■ To do
From the line with "(State.hqWriteBack s i d) := by" to the final line of the records, reproduce every line exactly and only those lines.

[Opening Records for processing section]

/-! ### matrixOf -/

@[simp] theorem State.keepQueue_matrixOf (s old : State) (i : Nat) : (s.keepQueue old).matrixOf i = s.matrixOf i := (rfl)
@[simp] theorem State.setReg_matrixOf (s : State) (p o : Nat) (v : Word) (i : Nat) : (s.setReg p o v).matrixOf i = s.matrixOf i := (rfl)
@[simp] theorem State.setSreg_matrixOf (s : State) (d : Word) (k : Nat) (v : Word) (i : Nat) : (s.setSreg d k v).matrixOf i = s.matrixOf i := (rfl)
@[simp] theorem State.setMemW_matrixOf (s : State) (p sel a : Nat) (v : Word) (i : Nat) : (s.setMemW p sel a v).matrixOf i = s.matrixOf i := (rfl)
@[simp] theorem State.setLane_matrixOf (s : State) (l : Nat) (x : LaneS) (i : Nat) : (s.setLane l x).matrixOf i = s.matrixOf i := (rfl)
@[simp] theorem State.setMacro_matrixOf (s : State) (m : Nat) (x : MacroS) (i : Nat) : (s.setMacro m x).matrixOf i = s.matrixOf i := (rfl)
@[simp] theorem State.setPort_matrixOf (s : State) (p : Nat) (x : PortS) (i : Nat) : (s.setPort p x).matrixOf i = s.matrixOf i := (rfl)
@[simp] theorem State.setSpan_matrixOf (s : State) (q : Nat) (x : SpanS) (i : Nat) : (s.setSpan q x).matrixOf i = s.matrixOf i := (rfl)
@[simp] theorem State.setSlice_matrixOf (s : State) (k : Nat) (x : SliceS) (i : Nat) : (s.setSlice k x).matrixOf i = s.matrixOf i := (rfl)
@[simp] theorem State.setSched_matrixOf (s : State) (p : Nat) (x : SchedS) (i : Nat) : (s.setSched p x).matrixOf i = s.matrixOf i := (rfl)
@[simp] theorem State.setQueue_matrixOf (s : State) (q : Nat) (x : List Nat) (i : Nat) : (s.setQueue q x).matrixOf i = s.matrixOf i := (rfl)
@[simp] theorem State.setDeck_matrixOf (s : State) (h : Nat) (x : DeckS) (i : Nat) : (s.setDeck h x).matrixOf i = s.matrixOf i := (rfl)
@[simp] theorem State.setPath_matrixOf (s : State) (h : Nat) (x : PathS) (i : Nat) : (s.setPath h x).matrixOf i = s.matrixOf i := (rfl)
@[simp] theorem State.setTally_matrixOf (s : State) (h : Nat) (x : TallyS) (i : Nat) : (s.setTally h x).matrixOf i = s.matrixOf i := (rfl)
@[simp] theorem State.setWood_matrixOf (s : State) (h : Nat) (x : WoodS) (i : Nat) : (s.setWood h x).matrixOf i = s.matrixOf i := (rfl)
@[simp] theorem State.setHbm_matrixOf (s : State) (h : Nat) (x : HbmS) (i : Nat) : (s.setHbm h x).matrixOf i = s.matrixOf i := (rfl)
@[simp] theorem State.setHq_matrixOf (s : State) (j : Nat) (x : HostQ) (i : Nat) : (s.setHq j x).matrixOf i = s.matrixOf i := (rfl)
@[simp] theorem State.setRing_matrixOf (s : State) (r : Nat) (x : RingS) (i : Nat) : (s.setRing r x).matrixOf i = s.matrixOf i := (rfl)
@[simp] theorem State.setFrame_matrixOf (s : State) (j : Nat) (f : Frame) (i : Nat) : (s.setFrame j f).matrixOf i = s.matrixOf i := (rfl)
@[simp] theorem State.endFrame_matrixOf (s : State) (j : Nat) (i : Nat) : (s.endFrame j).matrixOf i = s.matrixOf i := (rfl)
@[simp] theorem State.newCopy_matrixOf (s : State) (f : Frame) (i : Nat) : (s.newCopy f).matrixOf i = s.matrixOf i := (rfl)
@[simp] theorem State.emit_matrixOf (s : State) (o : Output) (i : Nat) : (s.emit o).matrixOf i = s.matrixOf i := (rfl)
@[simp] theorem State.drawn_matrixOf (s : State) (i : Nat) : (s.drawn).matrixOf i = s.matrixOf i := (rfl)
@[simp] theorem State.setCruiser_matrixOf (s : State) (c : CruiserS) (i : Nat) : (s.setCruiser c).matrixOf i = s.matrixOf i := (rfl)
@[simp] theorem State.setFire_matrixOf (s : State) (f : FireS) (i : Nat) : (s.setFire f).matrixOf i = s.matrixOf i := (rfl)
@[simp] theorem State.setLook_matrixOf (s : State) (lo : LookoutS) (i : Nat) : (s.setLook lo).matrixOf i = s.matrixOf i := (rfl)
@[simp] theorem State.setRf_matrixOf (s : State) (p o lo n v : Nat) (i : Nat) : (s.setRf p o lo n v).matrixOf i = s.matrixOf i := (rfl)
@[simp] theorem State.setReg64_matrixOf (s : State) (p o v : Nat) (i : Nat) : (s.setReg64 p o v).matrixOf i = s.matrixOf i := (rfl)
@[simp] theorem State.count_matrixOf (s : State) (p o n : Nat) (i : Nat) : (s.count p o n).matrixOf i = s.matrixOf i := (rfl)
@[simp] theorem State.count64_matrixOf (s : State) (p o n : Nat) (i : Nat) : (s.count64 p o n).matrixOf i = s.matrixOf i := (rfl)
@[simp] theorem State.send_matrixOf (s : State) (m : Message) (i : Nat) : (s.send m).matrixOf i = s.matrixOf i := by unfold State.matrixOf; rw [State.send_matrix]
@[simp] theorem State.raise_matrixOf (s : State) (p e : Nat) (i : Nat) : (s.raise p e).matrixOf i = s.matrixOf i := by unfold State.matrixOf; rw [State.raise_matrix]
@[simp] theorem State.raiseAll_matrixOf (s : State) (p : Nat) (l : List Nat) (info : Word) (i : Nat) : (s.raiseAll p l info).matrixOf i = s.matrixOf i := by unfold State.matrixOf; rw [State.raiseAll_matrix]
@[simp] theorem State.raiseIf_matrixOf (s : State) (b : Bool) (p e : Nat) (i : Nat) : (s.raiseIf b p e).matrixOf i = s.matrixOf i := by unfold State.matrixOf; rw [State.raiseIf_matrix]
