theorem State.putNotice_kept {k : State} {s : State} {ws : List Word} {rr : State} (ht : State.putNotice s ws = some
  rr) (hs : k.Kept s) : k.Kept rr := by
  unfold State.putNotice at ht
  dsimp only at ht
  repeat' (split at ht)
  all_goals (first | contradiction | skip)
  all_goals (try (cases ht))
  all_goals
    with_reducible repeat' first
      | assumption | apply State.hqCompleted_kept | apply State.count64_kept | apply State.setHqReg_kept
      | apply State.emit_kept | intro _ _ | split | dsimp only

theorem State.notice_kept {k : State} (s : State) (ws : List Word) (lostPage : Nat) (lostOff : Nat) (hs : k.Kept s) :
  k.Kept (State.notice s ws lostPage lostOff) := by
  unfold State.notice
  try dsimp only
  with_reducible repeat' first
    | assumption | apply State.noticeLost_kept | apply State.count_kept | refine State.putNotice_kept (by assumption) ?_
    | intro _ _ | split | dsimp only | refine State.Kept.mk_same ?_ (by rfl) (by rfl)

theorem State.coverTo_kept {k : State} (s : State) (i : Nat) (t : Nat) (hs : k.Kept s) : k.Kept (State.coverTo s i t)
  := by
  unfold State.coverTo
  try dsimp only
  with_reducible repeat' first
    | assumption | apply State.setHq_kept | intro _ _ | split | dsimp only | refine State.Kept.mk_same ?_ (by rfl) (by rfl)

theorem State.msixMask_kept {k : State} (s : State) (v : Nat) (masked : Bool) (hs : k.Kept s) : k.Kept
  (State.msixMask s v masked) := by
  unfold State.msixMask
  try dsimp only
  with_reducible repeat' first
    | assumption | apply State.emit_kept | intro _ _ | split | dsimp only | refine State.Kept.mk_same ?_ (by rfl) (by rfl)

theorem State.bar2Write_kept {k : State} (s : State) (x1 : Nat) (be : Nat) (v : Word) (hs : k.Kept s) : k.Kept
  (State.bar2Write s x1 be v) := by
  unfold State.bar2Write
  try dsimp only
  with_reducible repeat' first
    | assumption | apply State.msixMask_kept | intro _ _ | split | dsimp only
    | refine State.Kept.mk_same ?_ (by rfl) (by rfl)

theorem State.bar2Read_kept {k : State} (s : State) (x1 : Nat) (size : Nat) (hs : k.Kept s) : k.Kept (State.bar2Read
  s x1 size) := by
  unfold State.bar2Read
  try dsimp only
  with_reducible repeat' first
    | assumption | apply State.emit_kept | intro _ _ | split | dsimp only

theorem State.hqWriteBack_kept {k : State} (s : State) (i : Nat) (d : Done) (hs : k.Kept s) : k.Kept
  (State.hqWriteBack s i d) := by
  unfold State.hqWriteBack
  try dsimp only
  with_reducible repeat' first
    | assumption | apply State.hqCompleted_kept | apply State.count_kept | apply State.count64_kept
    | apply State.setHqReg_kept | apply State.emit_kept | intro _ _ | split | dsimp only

[Closing Records for processing section]

■ Solution for this problem
  (State.hqWriteBack s i d) := by
  unfold State.hqWriteBack
  try dsimp only
  with_reducible repeat' first
    | assumption | apply State.hqCompleted_kept | apply State.count_kept | apply State.count64_kept
    | apply State.setHqReg_kept | apply State.emit_kept | intro _ _ | split | dsimp only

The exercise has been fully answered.